At a recent conference on “The Past Present and Future of Libraries,” one of the speakers offered an interesting challenge about how we might think about our collections. He asked us to image that a space alien landed in the U.S. in 2050, a time by which the Census Bureau has said we will be a predominantly non-white society. Yet, even though our citizens will be predominantly of African-American and Hispanic descent when that visitor enters our libraries, the collections will represent a heavily white, Anglo-Saxon perspective, unreflective of the larger society the space traveler sees outside the library walls.
I thought about this challenge as I was reading Ian Beilin’s essay on “The Academic Research Library’s White Past and Present,” from Topographies of Whiteness: Mapping Whiteness in Library and Information Science (edited by Gina Schlesselman-Tarango, Library Juice Press, 2017). Members of the Diversity, Equity and Inclusion working group have been discussing this book. Beilin’s essay examines the multiplicity of ways in which libraries and librarianship are embedded in white society and in whiteness as a sociological concept, representing power, exclusion, and an assumption of normativity. Interestingly, Beilin focuses not only on the demographics of our profession and the focus in our collections on the European Enlightenment tradition, which necessarily carries with it “racist and colonialist legacies;” he also looks at the architecture and physical spaces of our library environments. Many of our library structures, he observes, are designed to intimidate and to evoke an idealized white historical tradition. Writ large, this is a problem that many colleges have been struggling with, related especially to building names and monuments on campus, but Beilin powerfully shows us that libraries are neither neutral nor immune from these issues.
The third reminder about these problems of whiteness, libraries, and exclusion that I experienced recently was a discussion about the vast collection of digital books that the HathiTrust holds and makes available to the public.

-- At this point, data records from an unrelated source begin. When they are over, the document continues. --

-- ==== Sys2Proof/Machine/Operands.lean ====
section
/-! DEFINITION. Machine/Operands.lean: the operand forms of Baton commands: Furun addresses (Table 2.2), TLVs
(R67, R68) and the status and reason codes of Tables 3.5 and 3.8. -/

namespace Sys2Proof.Machine

/-! ### Furun addresses (R31 to R33) -/

/-- Hop k of an address, k = 1 to 7 (Table 2.2). -/
def addrHop (a : W64) (k : Nat) : Nat := a.toNat >>> (64 - 6 * k) % 64

/-- OBJ of an address. -/
def addrObj (a : W64) : Nat := bitsOf a.toNat 21 8

/-- ELEM of an address. -/
def addrElem (a : W64) : Nat := bitsOf a.toNat 7 0

/-- The path of an address: bits 63 to 22. -/
def addrPath (a : W64) : Nat := a.toNat >>> 22

/-- The hops of an address, outermost first. -/
def addrHops (a : W64) : List Nat := (List.range 7).map fun k => addrHop a (k + 1)

/-- Once a hop is zero, every hop after it is zero (R32). -/
def hopsOk : List Nat → Bool
  | [] => true
  | h :: t => if h = 0 then t.all (· == 0) else hopsOk t

/-- An address is malformed under R33. -/
def addrBad (a : W64) : Bool :=
  !(hopsOk (addrHops a)) || addrObj a > 4096 || (addrObj a == 0 && addrElem a != 0)

/-- The address of object `o`, element `e` under the path of `base`. -/
def addrOf (base : W64) (o e : Nat) : W64 := BitVec.ofNat 64 (addrPath base * 2 ^ 22 + o * 256 + e)

/-- The number of non-zero hops of a path. -/
def addrDepth (a : W64) : Nat := ((addrHops a).filter (· != 0)).length

/-- The address of the unit one hop up (the federation for a top-level unit). -/
def addrParent (a : W64) : W64 :=
  let d := addrDepth a
  if d = 0 then 0 else BitVec.ofNat 64 (a.toNat >>> (64 - 6 * (d - 1)) <<< (64 - 6 * (d - 1)))

/-- The hop of a unit within its parent. -/
def addrLast (a : W64) : Nat := addrHop a (addrDepth a)

/-- The address of the member with index h of the unit g. -/
def addrMember (g : W64) (h : Nat) : W64 :=
  BitVec.ofNat 64 (g.toNat / 2 ^ 22 * 2 ^ 22 + h * 2 ^ (64 - 6 * (addrDepth g + 1)))

/-! ### Status and reason codes -/

/-- Table 3.8. -/
inductive Status where
  | ok | pending | failed | abortedReset | abortedCancel | denied | locked | badVersion | badOpcode
  | badParam | noObject | busy | noBudget | wrongMode | stale | unknownItem
  deriving DecidableEq, Repr

/-- The code of a status (Table 3.8). -/
def Status.code : Status → Nat
  | .ok => 0x0000 | .pending => 0x0001 | .failed => 0x0100 | .abortedReset => 0x0101
  | .abortedCancel => 0x0102 | .denied => 0x0200 | .locked => 0x0201 | .badVersion => 0x0300
  | .badOpcode => 0x0301 | .badParam => 0x0302 | .noObject => 0x0303 | .busy => 0x0400
  | .noBudget => 0x0401 | .wrongMode => 0x0402 | .stale => 0x0500 | .unknownItem => 0x0501

/-- A refusal: its status, the DETAIL pair (byte offset, reason of Table 3.5) where there is one, and the
results that a block chapter names for it (R66). -/
structure Refuse where
  status : Status
  detail : Option (Nat × Nat) := none
  named  : Bytes := []
  deriving DecidableEq, Repr

/-- BAD_PARAM with a reason and no byte offset of its own. -/
def badP (reason : Nat) : Refuse := ⟨.badParam, some (0xFFFF, reason), []⟩

/-! ### TLVs (R67) -/

/-- One TLV of a request, with the byte offset in the packet at which it starts. -/
structure Tlv where
  typ : Nat
  off : Nat
  val : Bytes
  deriving DecidableEq, Repr

/-- Read the TLVs from byte `off` on; an error is the offset of the TLV that is cut short, or of the length that
runs past the end (R68). -/
def parseTlvs : Nat → Nat → Bytes → Except Nat (List Tlv)
  | 0, _, _ => .ok []
  | f + 1, off, bs =>
    if bs.isEmpty then .ok [] else
    if bs.length < 4 then .error off else
    let t := beAt bs 0 2
    let n := beAt bs 2 2
    if bs.length < 4 + n then .error (off + 2) else
    match parseTlvs f (off + 4 + n) (bs.drop (4 + n)) with
    | .ok r => .ok (⟨t, off, slice bs 4 n⟩ :: r)
    | .error e => .error e

/-- One TLV as bytes. -/
def tlv (typ : Nat) (val : Bytes) : Bytes := natBE 2 typ ++ natBE 2 val.length ++ val

/-- What an opcode allows of one TLV type: its lengths, how often it may appear, and the version that brings it in. -/
structure TlvSpec where
  typ   : Nat
  lo    : Nat
  hi    : Nat
  minN  : Nat := 1
  maxN  : Nat := 1
  since : Nat := 0x20
  deriving DecidableEq, Repr

/-- BAD_PARAM at the TLV that starts at byte `off`: reasons 1, 2 and 4 point at its type, reason 3 at its length, every other at its
value (DESIGN CHOICE, log 267). -/
def badTlv (off reason : Nat) : Refuse :=
  ⟨.badParam, some (off + (if reason = 3 then 2 else if reason ≤ 4 then 0 else 4), reason), []⟩

/-- The TLV tests of step 7 that the opcode's table decides alone (R68, R71). -/
def tlvFault (spec : List TlvSpec) (ver : Nat) (ts : List Tlv) : Option Refuse :=
  let one (t : Tlv) : Option Refuse :=
    match spec.find? fun x => x.typ == t.typ && x.since ≤ ver with
    | none => some (badTlv t.off 0x0002)
    | some x => if t.val.length < x.lo || t.val.length > x.hi then some (badTlv t.off 0x0003) else none
  match ts.findSome? one with
  | some f => some f
  | none =>
    spec.findSome? fun x =>
      let n := (ts.filter fun t => t.typ == x.typ).length
      if n > x.maxN then
        some ⟨.badParam, some ((((ts.filter fun t => t.typ == x.typ)[x.maxN]?).map (·.off)).getD 0xFFFF, 0x0004), []⟩
      else if n < x.minN then some (badP 0x0004) else none

/-- The value of the first TLV of a type. -/
def tv? (ts : List Tlv) (typ : Nat) : Option Bytes := (ts.find? fun t => t.typ == typ).map (·.val)

/-- The value of a TLV that is present, else no bytes. -/
def tv (ts : List Tlv) (typ : Nat) : Bytes := (tv? ts typ).getD []

/-- The value of a TLV as a number. -/
def tn (ts : List Tlv) (typ : Nat) : Nat := beNat (tv ts typ)

/-- Every value of a TLV type, in order. -/
def tvs (ts : List Tlv) (typ : Nat) : List Bytes := (ts.filter fun t => t.typ == typ).map (·.val)

/-- BAD_PARAM that points at the first TLV of a type. -/
def badAt (ts : List Tlv) (typ reason : Nat) : Refuse :=
  match ts.find? fun t => t.typ == typ with
  | some t => badTlv t.off reason
  | none => badP reason

/-- The Furun address in an ADDRESS TLV. -/
def tAddr (ts : List Tlv) (typ : Nat := 0x0001) : W64 := BitVec.ofNat 64 (tn ts typ)

end Sys2Proof.Machine
end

At our last board of governors meeting, we were reminded that the HathiTrust collection was mostly built by large-scale, unselective scanning of books from our largest academic libraries, and so reflects the same myopia, prejudice, and exclusion – the same violence directed to those who do not conform to the expectations of whiteness – as do our libraries themselves. We were reminded of a reflection from the article on “Rescuing Lost History: Using Big Data to Recover Black Women’s Lived Experience,” by Ruby Mendenhall and a group of her colleagues from the University of Illinois (available here), that writing was and remains itself an act of privilege. So much of our basic practice in libraries, including not just our collection decisions but also the way we create metadata and think about the users who will discover our materials, are infested with assumptions rooted in whiteness. The board considered how we might be intentional about beginning the never-ending task of balancing the HathiTrust digital materials and making this online space a little more reflective of our communities. We agreed on several steps that the organization could take – forming intentional partnerships with institutions that hold distinctive collections that could diversify the HathiTrust corpus, directing funding for strategic priorities to support the digitization of such collections, and reviewing our metadata practices to discover and reduce implicit biases.
A good memory for significant dates for two, gifts, the desire to spend as much time as possible with a loved one – all this is a matter of characters
https://rufreechats.com/porn-chat-in-real-time.html, tastes, and upbringing. How do we know that our feeling is true love?
These are relatively small steps, but they offer us a start. Perhaps the most important place to begin is simply with the awareness that whiteness is real, it is constructed, and it is a problem. Beginning to have the conversation about what that means for our libraries is a prerequisite to any efforts toward being the kind of diverse and inclusive library that we aspire to be. Perhaps there’s still time to change the impression our libraries will make on that space visitor.